This Court will grant Plaintiff's application to proceed in forma pauperis, direct the Clerk to file the Complaint and, for the reasons detailed below, will dismiss the Complaint, with prejudice, for failure to state a claim.

I. BACKGROUND

Plaintiff's Complaint names five Defendants: "Sgt. Martin," "Sgt. Stella," "Classification Internal Affairs," "Sgt. Remondelli" and "Sgt. Hagen." See Docket Entry No. 1, at 1. As to "Sgt. Martin," Plaintiff asserts that this Defendant violated his rights, stating that: (a) "because of [Plaintiff's] sexuality, [Sgt. Martin] instructed other officers to bring a screen up from [the] Medical [Department] and place it in front of [Plaintiff's] cell [since] guys were shirtless in the day room," and, in addition, because "Sgt. Martin" "also called [Plaintiff] Miss Luckey." Id. at 3-4. As to "Sgt. Stella," Plaintiff asserts that this Defendant violated his rights, stating that, "because of [Plaintiff's] sexuality, [Sgt. Stella] yell[ed] out loud to other inmates that[,] because [Plaintiff] doesn't like women, none of these pic[ture]s of women should be up [and Sgt. Stella] proceeded to rip every picture off every inmate[']s door that contained women, which made the inmates angry at [Plaintiff]." Id. at 4. Plaintiff also states that he wrote grievances that threatened the Office of "Internal Affairs" and the Office of "Classification" that he would press charges against "Sgt. Martin" and "Sgt. Stella," but his grievances were denied, see id.; on the basis of these assertions, Plaintiff names these two Offices as Defendants in this matter. See id. Plaintiff also alleges that the Classification Office "kn[ew] very well that [Plaintiff] ha[d] issues with Bloods because [Plaintiff] wore a wire on a member for a murder case [but] still housed [Plaintiff] on a tier with Bloods who want[ed] to beat [Plaintiff] or cause other harm to [Plaintiff]." Id. at 5.

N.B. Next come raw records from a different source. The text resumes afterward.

-- ==== Sys2Proof/Machine/Typewriter.lean ====
section
/-! DEFINITION. The six typewriter opcodes (spec/47_io_misc.md rules R310 to R316): refused by name, since neither their operands nor
the application of a response is in the source (decision D17). -/

namespace Sys2Proof.Machine

/-- `WRITE_LINE_BUFFER addr`, rule R311. -/
def execWriteLineBuffer (_addr : Addr) (_s : State) : Outcome :=
  .refused (.typewriterOp .writeLineBuffer)

/-- `READ_LINE_BUFFER addr`, rule R312. -/
def execReadLineBuffer (_addr : Addr) (_s : State) : Outcome :=
  .refused (.typewriterOp .readLineBuffer)

/-- `WRITE_SCR addr`, rule R313. -/
def execWriteScr (_addr : Addr) (_s : State) : Outcome :=
  .refused (.typewriterOp .writeScr)

/-- `READ_SCR addr`, rule R314. -/
def execReadScr (_addr : Addr) (_s : State) : Outcome :=
  .refused (.typewriterOp .readScr)

/-- `MATCH_SCR addr`, rule R315. -/
def execMatchScr (_addr : Addr) (_s : State) : Outcome :=
  .refused (.typewriterOp .matchScr)

/-- `MISMATCH_SCR addr`, rule R316. -/
def execMismatchScr (_addr : Addr) (_s : State) : Outcome :=
  .refused (.typewriterOp .mismatchScr)

end Sys2Proof.Machine
end

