-- ==== Sys2Proof/Laws/State.lean ====
section
/-! SUPPORT. One lemma per field per named update of State, so that no later proof unfolds a record update. -/

namespace Sys2Proof.Machine

variable (s : State)

/-! ### memWrite -/

@[simp] theorem memWrite_a (addr : Addr) (v : Word) : (memWrite addr v s).a = s.a := rfl
@[simp] theorem memWrite_mq (addr : Addr) (v : Word) : (memWrite addr v s).mq = s.mq := rfl
@[simp] theorem memWrite_nr (addr : Addr) (v : Word) : (memWrite addr v s).nr = s.nr := rfl
@[simp] theorem memWrite_ir (addr : Addr) (v : Word) : (memWrite addr v s).ir = s.ir := rfl
@[simp] theorem memWrite_nir (addr : Addr) (v : Word) : (memWrite addr v s).nir = s.nir := rfl
@[simp] theorem memWrite_ov (addr : Addr) (v : Word) : (memWrite addr v s).ov = s.ov := rfl
@[simp] theorem memWrite_cc (addr : Addr) (v : Word) : (memWrite addr v s).cc = s.cc := rfl
@[simp] theorem memWrite_halted (addr : Addr) (v : Word) : (memWrite addr v s).halted = s.halted := rfl
@[simp] theorem memWrite_devsel (addr : Addr) (v : Word) : (memWrite addr v s).devsel = s.devsel := rfl
@[simp] theorem memWrite_mem (addr : Addr) (v : Word) : (memWrite addr v s).mem = storePut addr.toNat v s.mem := rfl
@[simp] theorem memWrite_drum (addr : Addr) (v : Word) : (memWrite addr v s).drum = s.drum := rfl
@[simp] theorem memWrite_deck (addr : Addr) (v : Word) : (memWrite addr v s).deck = s.deck := rfl
@[simp] theorem memWrite_fault (addr : Addr) (v : Word) : (memWrite addr v s).fault = s.fault := rfl
@[simp] theorem memWrite_mtcPending (addr : Addr) (v : Word) : (memWrite addr v s).mtcPending = s.mtcPending := rfl
@[simp] theorem memWrite_inputs (addr : Addr) (v : Word) : (memWrite addr v s).inputs = s.inputs := rfl
@[simp] theorem memWrite_breakpoints (addr : Addr) (v : Word) : (memWrite addr v s).breakpoints = s.breakpoints := rfl
@[simp] theorem memWrite_trace (addr : Addr) (v : Word) : (memWrite addr v s).trace = s.trace := rfl
@[simp] theorem memWrite_draws (addr : Addr) (v : Word) : (memWrite addr v s).draws = s.draws := rfl
@[simp] theorem memWrite_params (addr : Addr) (v : Word) : (memWrite addr v s).params = s.params := rfl
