theorem partialStore_of_unwritten {addr : Addr} {s : State} (hnone : memRead s addr = none)
    (m : Word) : partialStore m addr s = .next (recordFault (.unwrittenRead addr) s) :=
  withOperand_none hnone _

/-- Settles O49. Each of the four is the partial store of rule R270 under the mask of its ranges. -/
theorem partialStoresWriteTheirBitsOnly : Obligations.PartialStoresWriteTheirBitsOnly := by
  intro addr s p hp
  have harm : ∃ m, exec p.1 s = partialStore m addr s ∧ MaskCovers m p.2 := by
    simp only [List.mem_cons, List.not_mem_nil, or_false] at hp
    obtain rfl | rfl | rfl | rfl := hp
    · exact ⟨maskSAL, rfl, maskSAL_covers⟩
    · exact ⟨maskSOR, rfl, maskSOR_covers⟩
    · exact ⟨maskSAR, rfl, maskSAR_covers⟩
    · exact ⟨maskSAB, rfl, maskSAB_covers⟩
  obtain ⟨m, hexec, hm⟩ := harm
  rw [hexec]
  refine ⟨fun w hw => ?_, fun hnone => partialStore_of_unwritten hnone m⟩
  exact ⟨Config.nrDraw s.draws, mergeMasked w s.a m, partialStore_of_read hw m,
    fun k hk => hm.getLsbD_merge w s.a hk⟩

/-! ### The MQ stores -/

theorem exec_stq (addr : Addr) (s : State) :
    exec (.stq addr) s = storeA addr (addCore s.mq false (clearA s)) := rfl

theorem exec_snq (addr : Addr) (s : State) :
    exec (.snq addr) s = storeA addr (addCore s.mq true (clearA s)) := rfl

theorem exec_aqs (addr : Addr) (s : State) :
    exec (.aqs addr) s = storeA addr (addCore s.mq false s) := rfl

theorem exec_sqs (addr : Addr) (s : State) :
    exec (.sqs addr) s = storeA addr (addCore s.mq true s) := rfl

theorem exec_snv (addr : Addr) (s : State) :
    exec (.snv addr) s = storeA addr (loadMinusMagnitude s.mq s) := rfl

/-- Adding to a cleared A loads the operand and raises no flag (rule R276). -/
theorem addCore_add_clearA (x : Word) (s : State) :
    addCore x false (clearA s) = { s with nr := x, a := x } := by
  rw [addCore_add, clearA_a, zero_saddOverflow, Bool.or_false, zero_add]
  rfl

/-- Subtracting from a cleared A loads the negation, and overflows for the operand -2^39 alone (rule R277). -/
theorem addCore_sub_clearA (x : Word) (s : State) :
    addCore x true (clearA s) =
      { s with nr := x, a := -x, ov := s.ov || (x == 0x8000000000#40) } := by
  rw [addCore_sub, clearA_a, zero_ssubOverflow, zero_sub]
  rfl

/-- Settles O50. Each of the three loads its row's value with its row's flag, and then A is stored. -/
theorem resettingMqStores : Obligations.ResettingMqStores := by
  intro addr s p hp
  have hload : exec p.1 s =
      storeA addr { s with nr := s.mq, a := p.2.1, ov := s.ov || p.2.2 } := by
    simp only [List.mem_cons, List.not_mem_nil, or_false] at hp
    obtain rfl | rfl | rfl := hp
    · rw [exec_stq, addCore_add_clearA, Bool.or_false]
    · rw [exec_snq, addCore_sub_clearA]
    · rw [exec_snv, loadMinusMagnitude_eq, Bool.or_false]
  exact hload.trans (storeA_eq addr _)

It appears that "Martin" and "Stella" are the first, rather than the last, names of "Sgt. Martin" and "Sgt. Stella" Defendants.

The Court construes Plaintiff's numerous references to his sexuality as a statement that Plaintiff is openly homosexual.

The Complaint is silent as to the alleged wrongs committed by "Sgt. Remondelli" and "Sgt. Hagen." See generally, Docket Entry No. 1. However, Plaintiff's allegations against all Defendants unambiguously indicate that the basis for Plaintiff's reference to "Sgt. Remondelli" and "Sgt. Hagen" is the same as that asserted against Defendants "Sgt. Martin," "Sgt. Stella" and "Classification Internal Affairs." See Docket Entry No. 1-1, at 2.

II. STANDARD OF REVIEW

The Prison Litigation Reform Act ("PLRA"), Pub. L. No. 104-134, §§ 801-810, 110 Stat. 1321-66 to 1321-77 (April 26, 1996), requires the Court to review a complaint in a civil action in which a prisoner seeks redress against a governmental employee or entity. See 28 U.S.C. § 1915A(a). The PLRA requires the Court to sua sponte dismiss any claim if the Court determines that it is frivolous, malicious, fails to state a claim on which relief may be granted, or seeks monetary relief from a defendant who is immune from such relief. See 28 U.S.C. § 1915A(b).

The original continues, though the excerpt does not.